I’ve been considering how bias impacts our decision-making processes and whether we as risk managers can do anything to counter the negative impacts that this has on our organisations. As risk managers, to remain relevant, we need to become more aware of such behavioural drivers and adapt our skills to ensure we are helping to influence change.
Many firms are implementing unconscious bias training as part of their diversity and inclusion agenda. I would counter that this training does not work and a more fundamental shift is needed. The term ‘unconscious bias’ (or implicit bias) tends to be used as a shorthand for unacceptable behaviour that relates to gender, race, religion, sexuality and age. I propose that these forms of discrimination, either conscious or not, could easily fall under the heading of unlawful behaviour and do not necessarily need to be the primary focus of discussion about unconscious bias.
As a species, we’ve evolved to develop shortcuts in our decision-making processes to enable us to go about our daily lives in the most efficient manner.
These shortcuts open us up to biases that can have a detrimental effect on our decision-making and behaviour towards others – for example, whether to include people in a team, promote them, value their opinion, and many other choices.
While we may consider ourselves to be good decision-makers or judges of character, by relying so heavily on these shortcuts, we are tapping into our biases (unconscious or otherwise), and we risk making poor choices.
GIVE BIASES A NAME
To be able to identify and counter these biases, we need a common language that we can use as part of our organisational culture. By naming these behaviours, we can then focus on changing them. As risk managers, if we learn about and adopt this language, and consider the drivers that can change behaviour, we can help to shape a better risk culture, and encourage better decision-making.
For example, when undertaking risk assessments, or attending risk committee meetings, there is the potential that the biases influencing the outcome of those sessions mean that you are liable to arrive at your conclusions without considering alternatives:
- Confirmation bias – Are you capturing what people want you to hear rather than an accurate picture of what is or could be having an impact on your organisation?
- Status quo bias – Do people not want to make any changes to the risks or controls as it will take (cognitive) effort to consider alternatives?
- Availability bias – Will people talk about risks that relate to what is at the forefront of their mind, either in terms of what they’re working on or what’s in the press at the time of your discussion?
There are a number of techniques available to us to help to either counter or harness existing biases to shift behaviour, including the concept of ‘nudging’.
In practical terms, this means that the brain can be ‘nudged’ or guided into making better decisions in line with its own interests or good behaviours.

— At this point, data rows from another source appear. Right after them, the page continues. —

-- ==== Sys2Proof/Decode.lean ====
section
/-! DEFINITION. The opcode table of this block gives its rows no bits: no word spells a command. -/

namespace Sys2Proof

/-- The command a word spells by the table's bits: none, since no row of the table has bits. -/
def decodeTableWord (_nbits _w : Nat) : Option Instr := none

end Sys2Proof
end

A nudge influences behaviour without inducement, threat or argument and still allows for freedom of choice. It is designed to help anchor the unconscious mind on the desired outcome without the need to engage the rational part of the brain that may sabotage the behaviour. It’s about framing options to influence choices.
We as risk managers need to learn about the behavioural risks to our organisations and how to ensure that we build in practices that will make us more resilient.
Most importantly, we need to ensure that a variety of perspectives is available to us – diverse ways of thinking will enable us to make better decisions.